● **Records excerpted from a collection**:
——
-- ==== Sys2Proof/Certificates/Slice0/Obligations.lean ====
section
/-! DEFINITION. The statements for the provers. A command's clause has as its conclusion that exec answers a next state, and names
that state by the shared operations of Machine/; a clause of a ring command speaks of the state `u` in which the command begins
(Safety.lean, `State.begun`). -/

open Sys2Proof Sys2Proof.Machine

/-! ### The block as a whole -/

/-- A step runs the command at the front of the queue on the state with the queue's rest (the row's cut). -/
def Obligations.StepRunsTheFrontCommand : Prop :=
  ∀ (c : Instr) (rest : List Instr) (s : State), s.pending = c :: rest → step s = exec c { s with pending := rest }

/-- On an empty queue a step is one Pilot cycle of idling: 1/750 of a microsecond passes, and of all else only check bits may come to show
an error, in at most one beat, Almanac entry or control-store word. The model's choices (log entries 55 and 108). No word spells a command, so the word put before a step changes nothing (every row of the table has no bits). -/
def Obligations.IdleStepsAndWords : Prop :=
  (∀ s : State, s.pending = [] → ∃ t, step s = .next t ∧ t.now * 750000000 = s.now * 750000000 + unitsPerSecond ∧
    t = { s with now := t.now, free := s.free + 1, hbm := { s.hbm with marks := t.hbm.marks }, alm := { s.alm with marks := t.alm.marks },
                 clusters := t.clusters } ∧
    (t.hbm.marks = s.hbm.marks ∨ (t.alm.marks = s.alm.marks ∧ t.clusters = s.clusters)) ∧
    (t.alm.marks = s.alm.marks ∨ t.clusters = s.clusters) ∧ (∀ c k, t.csWord c k = s.csWord c k)) ∧
  (∀ (s : State) (nbits w : Nat), decodeTableWord nbits w = none ∧ s.withFetchWord nbits w = s)

/-- What every step keeps: memories and beat marks in canonical form, at most 4,096 milestones (R55) with ids that are distinct and
below the next id (R52), and rings that remember 64 tags and no more (R370).
The model's choices on which this rests: log entries 7 and 8. -/
def Obligations.EveryStepKeepsTheBlockSound : Prop :=
  ∀ s t : State, s.sound → step s = .next t → t.sound

/-- The block is sound right after reset. -/
def Obligations.ResetIsSound : Prop := State.reset.sound

/-- The only stop of the block is the fault of a pin outside its survival range: a step refuses nothing, and faults only on an
OVERVOLTAGE (R5). -/
def Obligations.OnlyOvervoltageStops : Prop :=
  ∀ (c : Instr) (s : State), (∃ t, exec c s = .next t) ∨ (∃ n mv, c = .overvoltage n mv ∧ exec c s = .fault .pinSurvival)

/-- Time and the numbering of free values never go back, whatever the command.
The model's choices on which this rests: log entries 2 and 5. -/
def Obligations.TimeNeverGoesBack : Prop :=
  ∀ (c : Instr) (s t : State), exec c s = .next t → s.now ≤ t.now ∧ s.free ≤ t.free

/-! ### Pins (chapter 03) -/

/-- The events of the front end: a voltage inside the survival range moves the pin's comparator, and beyond the protection range it is an
overvoltage, which is shown and counted unless the pin is unpowered or tripped (R82); one outside the survival range is the one fault of
the block (R5); a pin has settled and after a power-up leaves park (R69, R83); a clamp limits the PMU's current in FVMI and its voltage
in FIMV (R77). -/
def Obligations.PinEventsActAsTheRulesSay : Prop :=
  (∀ (n : PinNo) (mv : Int) (s : State), -1000 ≤ mv → mv ≤ 2500 → (mv < -600 ∨ 2100 < mv) → (s.feelVoltage n.val (mv * 1000000)).pinState n.val ≠ 0 →
    (s.feelVoltage n.val (mv * 1000000)).pinState n.val ≠ 7 → exec (.overvoltage n mv) s =
      .next ((((s.feelVoltage n.val (mv * 1000000)).fput fPIN_STATUS_ov n.val 1).bump fPIN_OV_COUNT_count n.val).countFix 20)) ∧
  (∀ (n : PinNo) (mv : Int) (s : State), -1000 ≤ mv → mv ≤ 2500 →
    ((-600 ≤ mv ∧ mv ≤ 2100) ∨ (s.feelVoltage n.val (mv * 1000000)).pinState n.val = 0 ∨
      (s.feelVoltage n.val (mv * 1000000)).pinState n.val = 7) →
    exec (.overvoltage n mv) s = .next (s.feelVoltage n.val (mv * 1000000))) ∧
  (∀ (n : PinNo) (mv : Int) (s : State), (mv < -1000 ∨ 2500 < mv) → exec (.overvoltage n mv) s = .fault .pinSurvival) ∧
  (∀ (n : PinNo) (s : State), s.helm.running = [] → exec (.levelSettled n) s =
    .next ((s.setPin n.val { s.pin n.val with risen := false }).fput fPIN_STATUS_settling n.val 0)) ∧
  (∀ (n : PinNo) (s : State), (s.fget fPIN_PMU_CTL_mode n.val = 1 ∨ s.fget fPIN_PMU_CTL_mode n.val = 2) → s.pinState n.val = 6 →
    exec (.pmuClamp n) s = .next (s.fput fPIN_STATUS_clamp n.val 1)) ∧
  (∀ (n : PinNo) (s : State), ((s.fget fPIN_PMU_CTL_mode n.val ≠ 1 ∧ s.fget fPIN_PMU_CTL_mode n.val ≠ 2) ∨ s.pinState n.val ≠ 6) →
    exec (.pmuClamp n) s = .next s)

/-- PIN_LEVELS, PIN_CONFIG, PIN_PMU, PIN_SITE and PIN_CLEAR with parameters in range and pins that no leg holds: each pin of the mask
takes what was selected, and a command that makes a pin settle completes only when all have (R69, R78). A PIN_LEVELS command whose codes break R68, R72 or R504 completes with LEVEL_RANGE, one that names a pin of a running leg with
PIN_BUSY, and a PIN_SITE for a claimed pin with PIN_CLAIMED; each changes no pin. -/
def Obligations.PinCommandsAct : Prop :=
  (∀ (s u : State) (k : Packet), s.accepts 0x3001 k → u = s.begun k → u.pinsRefused (u64 k 0) = none → u8 k 19 < 8 → levelsGood k = true →
    let f (v : State) : State := (pinsOf (u64 k 0)).foldl (fun v n => v.putLevels k n) v
    ((f u).allSettled (u64 k 0) = true → exec (.pinLevels k) s = .next (s.completes 0x3001 k f 0 (popCount 48 (u64 k 0)))) ∧
    ((f u).allSettled (u64 k 0) = false →
      exec (.pinLevels k) s = .next (s.awaits 0x3001 k f (.settled (u64 k 0)) 0 0 0 0 (popCount 48 (u64 k 0))))) ∧
  (∀ (s u : State) (k : Packet), s.accepts 0x3002 k → u = s.begun k → u.pinsRefused (u64 k 0) = none → configGood k = true →
    exec (.pinConfig k) s = .next (s.completes 0x3002 k (fun v => (pinsOf (u64 k 0)).foldl (fun v n => v.putConfig k n) v))) ∧
  (∀ (s u : State) (k : Packet), s.accepts 0x3003 k → u = s.begun k → u.pinsRefused (u64 k 0) = none → u8 k 8 < 4 → u8 k 9 < 8 →
    let f (v : State) : State :=
      (pinsOf (u64 k 0)).foldl (fun v n => v.putPmu n (u8 k 8) (u8 k 9) (u16 k 10) (u16 k 12) (u16 k 14)) v
    ((f u).allSettled (u64 k 0) = true → exec (.pinPmu k) s = .next (s.completes 0x3003 k f 0 (popCount 48 (u64 k 0)))) ∧
    ((f u).allSettled (u64 k 0) = false →
      exec (.pinPmu k) s = .next (s.awaits 0x3003 k f (.settled (u64 k 0)) 0 0 0 0 (popCount 48 (u64 k 0))))) ∧
  (∀ (s u : State) (k : Packet), s.accepts 0x3004 k → u = s.begun k → u8 k 0 < 48 → u8 k 1 < 48 → u.pinJob (u8 k 0) = none →
    exec (.pinSite k) s = .next (s.completes 0x3004 k (fun v => v.fput fPIN_SITE_site (u8 k 0) (u8 k 1)))) ∧
  (∀ (s u : State) (k : Packet), s.accepts 0x3005 k → u = s.begun k → u.pinsRefused (u64 k 0) = none → u8 k 8 < 8 →
    exec (.pinClear k) s = .next (s.completes 0x3005 k (fun v => (pinsOf (u64 k 0)).foldl (fun v n => v.clearPin (u8 k 8) n) v))) ∧
  (∀ (s u : State) (k : Packet), s.accepts 0x3001 k → u = s.begun k → u.pinsRefused (u64 k 0) = none → u8 k 19 < 8 → levelsGood k = false →
    exec (.pinLevels k) s = .next (s.ends 0x3001 k id .levelRange 0 0 0)) ∧
  (∀ (s u : State) (k : Packet), s.accepts 0x3001 k → u = s.begun k → u64 k 0 < 2 ^ 48 → (pinsOf (u64 k 0)).any u.pinInLeg = true →
    exec (.pinLevels k) s = .next (s.ends 0x3001 k id .pinBusy 0 0 0)) ∧
  (∀ (s u : State) (k : Packet), s.accepts 0x3004 k → u = s.begun k → u8 k 0 < 48 → u8 k 1 < 48 → (u.pinJob (u8 k 0)).isSome = true →
    exec (.pinSite k) s = .next (s.ends 0x3004 k id .pinClaimed 0 0 0))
——
● **YOUR TASK**:
What is needed is every line from the beginning of the data up to and including the line with "def Obligations.IdleStepsAndWords : Prop", given again word for word.

● **WRITTEN ANSWER**:
-- ==== Sys2Proof/Certificates/Slice0/Obligations.lean ====
section
/-! DEFINITION. The statements for the provers. A command's clause has as its conclusion that exec answers a next state, and names
that state by the shared operations of Machine/; a clause of a ring command speaks of the state `u` in which the command begins
(Safety.lean, `State.begun`). -/

open Sys2Proof Sys2Proof.Machine

/-! ### The block as a whole -/

/-- A step runs the command at the front of the queue on the state with the queue's rest (the row's cut). -/
def Obligations.StepRunsTheFrontCommand : Prop :=
  ∀ (c : Instr) (rest : List Instr) (s : State), s.pending = c :: rest → step s = exec c { s with pending := rest }

/-- On an empty queue a step is one Pilot cycle of idling: 1/750 of a microsecond passes, and of all else only check bits may come to show
an error, in at most one beat, Almanac entry or control-store word. The model's choices (log entries 55 and 108). No word spells a command, so the word put before a step changes nothing (every row of the table has no bits). -/
def Obligations.IdleStepsAndWords : Prop :=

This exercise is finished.